Exercise description
Among the entries that follow, the required portion opens with the line containing "exec .grp s" and closes with the line containing "congrArg variantOf (grouped_group hx)". Give that portion again exactly, and nothing else.

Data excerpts
● ● ● ●
-- ==== Sys2Proof/Machine/Operands.lean ====
section
/-! DEFINITION. What the operations read as operands: pixel addresses, group sizes, the loaded group, row-index bits,
presence bits of the decoder's input, the bits at POS. -/

namespace Sys2Proof.Machine

/-- The count as a natural (R33). -/
def GroupSize.toNat : GroupSize → Nat
  | .one => 1
  | .two => 2
  | .three => 3
  | .four => 4

/-- `gsize(x) = min(4, w - x)` for a row of width `w` (R110). -/
def groupCount (w x : Nat) : Nat := min Config.groupMax (w - x)

/-- The group start columns 0, 4, 8, ... below `w` (R110). -/
def groupStarts (w : Nat) : List Nat := (List.range ((w + 3) / 4)).map (4 * ·)

/-- The address of the first pixel of row `y`: `y × WIDTH` (R51). -/
def rowBase (s : State) (y : Nat) : Nat := y * dim s.width

/-- The `n` pixels of PIX from address `a` on, in order (R111). -/
def readPixels (s : State) : Nat → Nat → Res (List Byte)
  | _, 0 => .ok []
  | a, n + 1 => (readPix s a).bind fun p => (readPixels s (a + 1) n).bind fun ps => .ok (p :: ps)

/-- The loaded group, `G[0 .. GSZ)` (R33). -/
def State.group (s : State) : List Byte := [s.g0, s.g1, s.g2, s.g3].take s.gsz.toNat

/-- `G[i] <- p` for the pixels given, in order; the registers after the last are not written (R111). -/
def State.loadGroup (s : State) : List Byte → State
  | [p0] => { s with gsz := .one, g0 := p0 }
  | [p0, p1] => { s with gsz := .two, g0 := p0, g1 := p1 }
  | [p0, p1, p2] => { s with gsz := .three, g0 := p0, g1 := p1, g2 := p2 }
  | [p0, p1, p2, p3] => { s with gsz := .four, g0 := p0, g1 := p1, g2 := p2, g3 := p3 }
  | _ => s

/-- Row `i` counts in the row index: `i < HEIGHT and MemRead(RP, i, 1 bit) = 1` (R155). -/
def rowIndexBit (s : State) (i : Nat) : Bool := decide (i < dim s.height) && rpBit s i

/-- The row-index byte KIDX: Σ `2^j` over the `j < 8` whose row `8*KIDX + j` is present (R155). -/
def rowIndexByte (s : State) : Byte := encodePresence (fun j => rowIndexBit s (8 * s.kidx + j)) 8

/-- The number of zero bits of the final padding, `(8 - P mod 8) mod 8`, with `P mod 8 = NBITS` (R77, R135). -/
def padCount (s : State) : Nat := (8 - s.nbits.val) % 8

/-- The decoder's presence bit of row `i`: `S[8 + i div 8][i mod 8]`, LSB-first; nothing at or beyond the end of the
input (R186, R193). -/
def Dec.presence (d : Dec) (i : Nat) : Option Bool :=
  match d.input[Config.headerBytes + i / 8]? with
  | none => none
  | some b => some (b.getLsbD (i % 8))

/-- The size of the group at column `x` of the decoder's row (R189). -/
def Dec.groupCount (d : Dec) : Nat := Machine.groupCount (dim d.width) d.x

/-- The bits of the input from POS on (R181). -/
def Dec.rest (d : Dec) : Bits := (bitsOfBytes d.input).drop d.pos

end Sys2Proof.Machine
end

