theorem flushPacker_of_full {s : State} (h : 0 < s.nbits.val) (hfull : s.outCap = some s.outLen) :
    flushPacker s = .raised .outputFull := by
  rw [flushPacker, if_neg (Fin.ne_of_gt h), outAppend_of_full hfull, Res.bind_raised]

/-- Settles O10: at a byte boundary, else with room in OUT, else with OUT full. -/
theorem flushAppendsThePartialByte : Obligations.FlushAppendsThePartialByte := by
  refine fun s => ⟨exec_flush_of_zero, exec_flush_of_room, fun h hfull => ?_⟩
  rw [exec_flush, flushPacker_of_full h hfull, Res.finish_raised]

/-! PAD. -/

/-- The padding is what FLUSH does: the zero bits that complete a byte append ACC (R77, R134). -/
theorem emitPadding_eq_flushPacker (s : State) : emitPadding s = flushPacker s := by
  rw [emitPadding]
  rcases flushPacker_cases s with ⟨hzero, hflush⟩ | ⟨hpos, hflush⟩
  · have hcount : padCount s = 0 := by simp [padCount, hzero]
    rw [hcount, hflush]
    rfl
  · have hne : s.nbits.val ≠ 0 := fun h => hpos (Fin.ext h)
    have hlt := s.nbits.isLt
    have hcount : padCount s = 7 - s.nbits.val + 1 := by rw [padCount]; omega
    rw [hcount, hflush, putBits_zeros _ _ (by omega)]

theorem exec_pad_eq_putBits (s : State) :
    exec .pad s = (putBits (List.replicate ((8 - s.nbits.val) % 8) false) s).finish s := rfl

theorem exec_pad_eq_flush (s : State) : exec .pad s = exec .flush s :=
  congrArg (Res.finish s) (emitPadding_eq_flushPacker s)

/-- Settles O11: PAD is a run of PUTBITs that does what FLUSH does, and so has FLUSH's cases. -/
theorem paddingCompletesTheLastByte : Obligations.PaddingCompletesTheLastByte := fun s =>
  ⟨emitsOrRaises_of_exec_eq_putBits (exec_pad_eq_putBits s), exec_pad_eq_flush s,
    fun h => (exec_pad_eq_flush s).trans (exec_flush_of_zero h),
    fun h hroom => (exec_pad_eq_flush s).trans (exec_flush_of_room h hroom)⟩

/-! PUT in two parts. -/

theorem PackerFrame.phase {s t : State} (h : PackerFrame s t) : t.phase = s.phase := by
  obtain ⟨hframe, _⟩ := h
  rw [hframe]

theorem lowbits_shiftRight_append (v : Word) (a b : Nat) :
    lowbits v.toNat (a + b) = lowbits (v >>> b).toNat a ++ lowbits v.toNat b := by
  rw [lowbits_add, BitVec.toNat_ushiftRight, Nat.shiftRight_eq_div_pow]

/-- Settles O12: the run of the first bits goes on, and the run of the others follows, or it raises and is the whole. -/
theorem putSplits : Obligations.PutSplits := by
  intro s t v a b hab hphase hfirst
  rw [exec_put (by omega)] at hfirst
  rw [exec_put hab, lowbits_shiftRight_append, putBits_append]
  rcases Res.finish_eq_next.mp hfirst with hok | ⟨c, hraised, rfl⟩
  · have hframe := putBits_frame hok
    rw [if_neg (hframe.phase ▸ hphase), exec_put (by omega), hok, Res.bind_ok, finish_eq_of_frame hframe]
  · rw [hraised, Res.bind_raised, Res.finish_raised, if_pos (raise_phase s c)]

end Sys2Proof.Machine
end

/-! PROOFS. The group coder and the row classifier: LDG, GRP, CLS (R100 to R119). -/
section

namespace Sys2Proof.Machine

/-! LDG. -/

theorem exec_ldg {s : State} (hy : s.y < dim s.height) (hx : s.x < dim s.width) :
    exec .ldg s = .next (s.loadGroup (groupAt (pixByte s) (dim s.width) s.y s.x)) :=
  congrArg (Res.finish s) (loadGroup_eq hy hx)

/-- Settles O15: LDG loads the group of the functional definition, which has `min 4 (WIDTH - X)` pixels. -/
theorem ldgLoadsTheGroup : Obligations.LdgLoadsTheGroup := by
  intro s hy hx
  have hlen := groupAt_length (pixByte s) (dim s.width) s.y s.x
  obtain ⟨hgroup, hsize⟩ := loadGroup_group s (ps := groupAt (pixByte s) (dim s.width) s.y s.x)
    (hlen ▸ groupCount_pos hx) (hlen ▸ groupCount_le _ _)
  obtain ⟨hg1, hg2, hg3⟩ := loadGroup_keeps s (groupAt (pixByte s) (dim s.width) s.y s.x)
  rw [← hsize] at hg1 hg2 hg3
  exact ⟨_, exec_ldg hy hx, hsize.trans hlen, hgroup, hg1, hg2, hg3, loadGroup_frame _ _⟩

/-! GRP. -/

/-- GRP in its domain puts the group's code through the packer and moves X on (R116). -/
theorem exec_grp {s : State} (hy : s.y < dim s.height) (hx : s.x < dim s.width) :
    exec .grp s = ((putBits (codeOfGroup (groupAt (pixByte s) (dim s.width) s.y s.x)) s.grouped).bind
      fun u => .ok { u with x := u.x + 4 }).finish s :=
  congrArg (Res.finish s) (encodeGroup_eq hy hx)

theorem grouped_gsz {s : State} (hx : s.x < dim s.width) :
    s.grouped.gsz.toNat = groupCount (dim s.width) s.x := by
  have hlen := groupAt_length (pixByte s) (dim s.width) s.y s.x
  exact (loadGroup_group s (hlen ▸ groupCount_pos hx) (hlen ▸ groupCount_le _ _)).2.trans hlen

theorem grouped_var {s : State} (hx : s.x < dim s.width) :
    s.grouped.var = variantOf (groupAt (pixByte s) (dim s.width) s.y s.x) :=
  congrArg variantOf (grouped_group hx)

theorem State.sink_congr {s t : State} (hout : t.out = s.out) (hlen : t.outLen = s.outLen) (hacc : t.acc = s.acc)
    (hnbits : t.nbits = s.nbits) : t.sink = s.sink := by
  simp only [State.sink, outBytes, hout, hlen, hacc, hnbits]

/-- Loading and classifying leave the packer and OUT as they are. -/
theorem grouped_packer (s : State) :
    s.grouped.out = s.out ∧ s.grouped.outLen = s.outLen ∧ s.grouped.acc = s.acc ∧ s.grouped.nbits = s.nbits ∧
      s.grouped.outCap = s.outCap := by
  rw [grouped_frame]
  exact ⟨rfl, rfl, rfl, rfl, rfl⟩

theorem grouped_sinkReady {s : State} (h : s.sinkReady) : s.grouped.sinkReady := by
  obtain ⟨hout, hlen, hacc, hnbits, _⟩ := grouped_packer s
  simp only [State.sinkReady, State.packerClean, State.outDense, hout, hlen, hacc, hnbits]
  exact h

theorem grouped_sink (s : State) : s.grouped.sink = s.sink := by
  obtain ⟨hout, hlen, hacc, hnbits, _⟩ := grouped_packer s
  exact State.sink_congr hout hlen hacc hnbits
● ● ● ●
Solution
    exec .grp s = ((putBits (codeOfGroup (groupAt (pixByte s) (dim s.width) s.y s.x)) s.grouped).bind
      fun u => .ok { u with x := u.x + 4 }).finish s :=
  congrArg (Res.finish s) (encodeGroup_eq hy hx)

theorem grouped_gsz {s : State} (hx : s.x < dim s.width) :
    s.grouped.gsz.toNat = groupCount (dim s.width) s.x := by
  have hlen := groupAt_length (pixByte s) (dim s.width) s.y s.x
  exact (loadGroup_group s (hlen ▸ groupCount_pos hx) (hlen ▸ groupCount_le _ _)).2.trans hlen

theorem grouped_var {s : State} (hx : s.x < dim s.width) :
    s.grouped.var = variantOf (groupAt (pixByte s) (dim s.width) s.y s.x) :=
  congrArg variantOf (grouped_group hx)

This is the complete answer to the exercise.